• **HOW TO COMPLETE THIS TASK**
Write out again the entries from the first line to the line that includes "0 < s.cfg.progSize →", keeping both of those lines.

• **DATASET RECORDS**
/-- R123, the spec's own decision D18. The reset transaction, in any state, stopped ones too, leaves registers, `IP`,
`SP` and `STATUS` 0 and the output channel empty, and keeps the data memory, the program store and the sizes; the
core is then running. -/
def Obligations.ResetGivesResetValues : Prop :=
  ∀ (s : State) (cells : Memory), ∃ t, transact (.rst cells) s = .next t ∧
    (∀ r, t.readReg r = 0) ∧ t.ip = 0 ∧ t.sp = 0 ∧ t.status = 0 ∧ t.out = [] ∧
    (∀ a, t.readMem a = s.readMem a) ∧ t.prog = s.prog ∧ t.cfg = s.cfg ∧ t.running = true

/-- R124. After the reset transaction the first step executes the word at program address 0, with `IP = 1`. -/
def Obligations.FirstStepFetchesAtZero : Prop :=
  ∀ (s : State) (cells : Memory), 0 < s.cfg.progSize →
    step (s.applyReset cells) = exec (decode (s.prog.read 0)) { s.applyReset cells with ip := 1 }

/-- R23, the spec's own decision D15 (a step of a stopped core answers the same state: log entry 6). A step clears no bit
of `STATUS`, and sets none but from `STATUS = 0`. -/
def Obligations.StatusBitsAreSticky : Prop :=
  ∀ (s t : State), step s = .next t →
    s.readStatus &&& t.readStatus = s.readStatus ∧ (s.readStatus ≠ 0 → t.readStatus = s.readStatus)

/-- R18. In a step that executes a word, `IP` ends as the run loop advanced it, or `CAL`, `RET` or a taken `JLT` wrote it:
`CAL` and `JLT` with their target, `RET` with the entry it popped. -/
def Obligations.OnlyTransfersWriteIp : Prop :=
  ∀ (s t : State), s.running = true → s.ip.toNat < s.cfg.progSize → step s = .next t →
    t.ip = s.ip + 1 ∨
    (∃ a, decode (s.prog.read s.ip.toNat) = .cal a ∧ t.ip.toNat = a.toNat) ∨
    (decode (s.prog.read s.ip.toNat) = .ret ∧ t.ip = s.readStack (s.sp.toNat - 1)) ∨
    (∃ rd a, decode (s.prog.read s.ip.toNat) = .jlt rd a ∧
      (s.readReg .a).toNat < (s.readReg rd).toNat ∧ t.ip.toNat = a.toNat)

/-- R86. No instruction but `PSH`, `POP`, `CAL` and `RET` changes `SP` or a stack cell. -/
def Obligations.OnlyStackInstructionsTouchStack : Prop :=
  ∀ (i : Instr) (s t : State), exec i s = .next t → usesStack i = false →
    t.sp = s.sp ∧ ∀ j, t.readStack j = s.readStack j

/-- R87. A push, by `PSH` or `CAL`, changes no cell at an index `STACK_SIZE - 1` or above. -/
def Obligations.LastStackCellIsNeverWritten : Prop :=
  ∀ (i : Instr) (s t : State) (j : Nat), exec i s = .next t → s.cfg.stackSize - 1 ≤ j →
    t.readStack j = s.readStack j

/-- R15. An instruction changes no general register but the one the table names for it. -/
def Obligations.OnlyDestinationRegisterChanges : Prop :=
  ∀ (i : Instr) (s t : State) (r : Reg), exec i s = .next t → destReg i ≠ some r → t.readReg r = s.readReg r

/-- Every instruction leaves every data cell unchanged but the one at the address it stores to, which is `LDM`'s
effective address, `zext_W(high10)`. -/
def Obligations.OnlyLdmStoresToMemory : Prop :=
  ∀ (i : Instr) (s t : State) (b : Nat), exec i s = .next t → storeAddress i ≠ some b → t.readMem b = s.readMem b

/-- R43 and R25, the spec's own decision D11. No step changes the program store, nor the sizes. -/
def Obligations.ProgramStoreIsNeverWritten : Prop :=
  ∀ (s t : State), step s = .next t → t.prog = s.prog ∧ t.cfg = s.cfg

/-- R105. Every execute appends to the output channel the events of its instruction, one for `OUT` and none for any
other, and changes nothing already in it. -/
def Obligations.OutputIsAppendOnly : Prop :=
  ∀ (i : Instr) (s t : State), exec i s = .next t → t.out = s.out ++ emits i s

/-- R94. `CAL` to any target and a `RET` from any state whose `SP` and top entry are as `CAL` left them restore `IP` and
`SP`. -/
def Obligations.CallThenReturnRestoresIp : Prop :=
  ∀ (a : BitVec 10) (s : State), s.cfg.wf → s.stack.wf → s.sp.toNat < s.cfg.stackSize - 1 →
    ∃ s1, exec (.cal a) s = .next s1 ∧
      ∀ s2 : State, s2.sp = s1.sp → s2.cfg = s1.cfg →
        s2.readStack (s1.sp.toNat - 1) = s1.readStack (s1.sp.toNat - 1) →
        ∃ t, exec .ret s2 = .next t ∧ t.ip = s.ip ∧ t.sp = s.sp

/-- R83 (a). A push followed by a pop returns the value pushed and leaves `SP` as it was. -/
def Obligations.PushThenPopReturnsValue : Prop :=
  ∀ (rs rd : Reg) (s : State), s.cfg.wf → s.stack.wf → s.sp.toNat < s.cfg.stackSize - 1 →
    ∃ s1 t, exec (.psh rs) s = .next s1 ∧ exec (.pop rd) s1 = .next t ∧
      t.readReg rd = s.readReg rs ∧ t.sp = s.sp

/-- R83 (d), (e). From `SP = 0`, `STACK_SIZE - 1` pushes succeed, `SP` counting them, and the next raises StackOverflow (a
fault is a next state with its bit latched in `STATUS`: log entry 5, D15, D16). -/
def Obligations.PushesFillStackThenOverflow : Prop :=
  ∀ (r : Reg) (s : State), s.cfg.wf → s.status = 0 → s.sp = 0 →
    (∀ n, n ≤ s.cfg.stackSize - 1 → ∃ t, pushTimes r n s = .next t ∧ t.sp.toNat = n ∧ t.status = 0) ∧
    ∃ t, pushTimes r s.cfg.stackSize s = .next t ∧ t.sp.toNat = s.cfg.stackSize - 1 ∧ t.status = 0x0002

/-- R37. With `MEM_SIZE` 1024 or more no `LDR` or `LDM` raises MemoryOutOfRange: each leaves `STATUS` as it was. -/
def Obligations.LargeMemoryNeverFaults : Prop :=
  ∀ (rd : Reg) (a : BitVec 10) (s : State), 1024 ≤ s.cfg.memSize →
    (∃ t, exec (.ldr rd a) s = .next t ∧ t.status = s.status) ∧
    (∃ t, exec (.ldm rd a) s = .next t ∧ t.status = s.status)

/-- R89. A transfer (`CAL`, `RET` or a taken `JLT`) to a target outside the program is not checked when `IP` is written:
it completes with `STATUS` still 0, the next step raises FetchOutOfRange, and `IP` still holds the target (the fetch
check and the kept `IP` are the spec's own decision D12; a fault is a next state with its bit latched in `STATUS`: log
entry 5, D15, D16). -/
def Obligations.TransferOutsideProgramFaultsAtFetch : Prop :=
  ∀ (s : State), s.status = 0 →
    (∀ (a : BitVec 10), s.sp.toNat < s.cfg.stackSize - 1 → s.cfg.progSize ≤ a.toNat →
      TransfersOutOfProgram (.cal a) s a.toNat) ∧
    (0 < s.sp.toNat → s.sp.toNat ≤ s.cfg.stackSize →
      s.cfg.progSize ≤ (s.readStack (s.sp.toNat - 1)).toNat →
      TransfersOutOfProgram .ret s (s.readStack (s.sp.toNat - 1)).toNat) ∧
    (∀ (rd : Reg) (a : BitVec 10), (s.readReg .a).toNat < (s.readReg rd).toNat → s.cfg.progSize ≤ a.toNat →
      TransfersOutOfProgram (.jlt rd a) s a.toNat)

/-- R14 and R30. A register write stores its input modulo 2^16, never negative, and a read returns it (R14); no other
register, `IP` or `SP` changes with it (R30, which the spec derives from R13, R16 and R19). -/
def Obligations.RegisterWritesWrap : Prop :=
  ∀ (s : State) (r : Reg) (v : Int),
    (((s.writeReg r v).readReg r).toNat : Int) = v % 2 ^ 16 ∧
    (∀ q, q ≠ r → (s.writeReg r v).readReg q = s.readReg q) ∧
    (s.writeReg r v).ip = s.ip ∧ (s.writeReg r v).sp = s.sp

/-- R35. A cell reads as it was written, wrapped, where memory keeps its canonical form; a write changes no other cell and
keeps the canonical form. -/
def Obligations.MemoryReadsWhatWasWritten : Prop :=
  ∀ (s : State) (a : Nat) (v : Int),
    (∀ b, b ≠ a → (s.writeMem a v).readMem b = s.readMem b) ∧
    (s.mem.wf → (s.writeMem a v).readMem a = wrap v ∧ (s.writeMem a v).mem.wf)

/-- R65 and R105. The output ports of a step carry exactly the event the step appends to the output channel. -/
def Obligations.OutputPortsCarryTheEvent : Prop :=
  ∀ (s t : State), step s = .next t →
    (s.ports.outValid = false → t.out = s.out) ∧
    (s.ports.outValid = true → ∃ f v, s.ports.outFmt = some f ∧ s.ports.outData = some v ∧
      t.out = s.out ++ [{ fmt := f, value := v }])

/-- R65 and R99. A step changes a data cell only with `mem_we` set, and then at most the cell at `mem_addr`, which in a
step that does not fault holds `mem_wdata` (where memory keeps its canonical form). -/
def Obligations.MemoryPortsCarryTheStore : Prop :=
  ∀ (s t : State), s.status = 0 → step s = .next t →
    (s.ports.memWe = false → ∀ b, t.readMem b = s.readMem b) ∧
    (s.ports.memWe = true → ∃ a v, s.ports.memAddr = some a ∧ s.ports.memWdata = some v ∧
      (∀ b, b ≠ a.toNat → t.readMem b = s.readMem b) ∧
      (s.mem.wf → t.faulted = false → t.readMem a.toNat = v))

/-- R103. The one text the source fixes, `RENDER(0, 8) = "8"`: an output channel with that one event prints `8`. -/
def Obligations.DecimalEightPrintsEight : Prop :=
  ∀ (s : State), s.out = [{ fmt := 0, value := 8 }] → s.outText = "8"
end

• **SOLUTION TO THIS EXERCISE**
/-- R123, the spec's own decision D18. The reset transaction, in any state, stopped ones too, leaves registers, `IP`,
`SP` and `STATUS` 0 and the output channel empty, and keeps the data memory, the program store and the sizes; the
core is then running. -/
def Obligations.ResetGivesResetValues : Prop :=
  ∀ (s : State) (cells : Memory), ∃ t, transact (.rst cells) s = .next t ∧
    (∀ r, t.readReg r = 0) ∧ t.ip = 0 ∧ t.sp = 0 ∧ t.status = 0 ∧ t.out = [] ∧
    (∀ a, t.readMem a = s.readMem a) ∧ t.prog = s.prog ∧ t.cfg = s.cfg ∧ t.running = true

/-- R124. After the reset transaction the first step executes the word at program address 0, with `IP = 1`. -/
def Obligations.FirstStepFetchesAtZero : Prop :=
  ∀ (s : State) (cells : Memory), 0 < s.cfg.progSize →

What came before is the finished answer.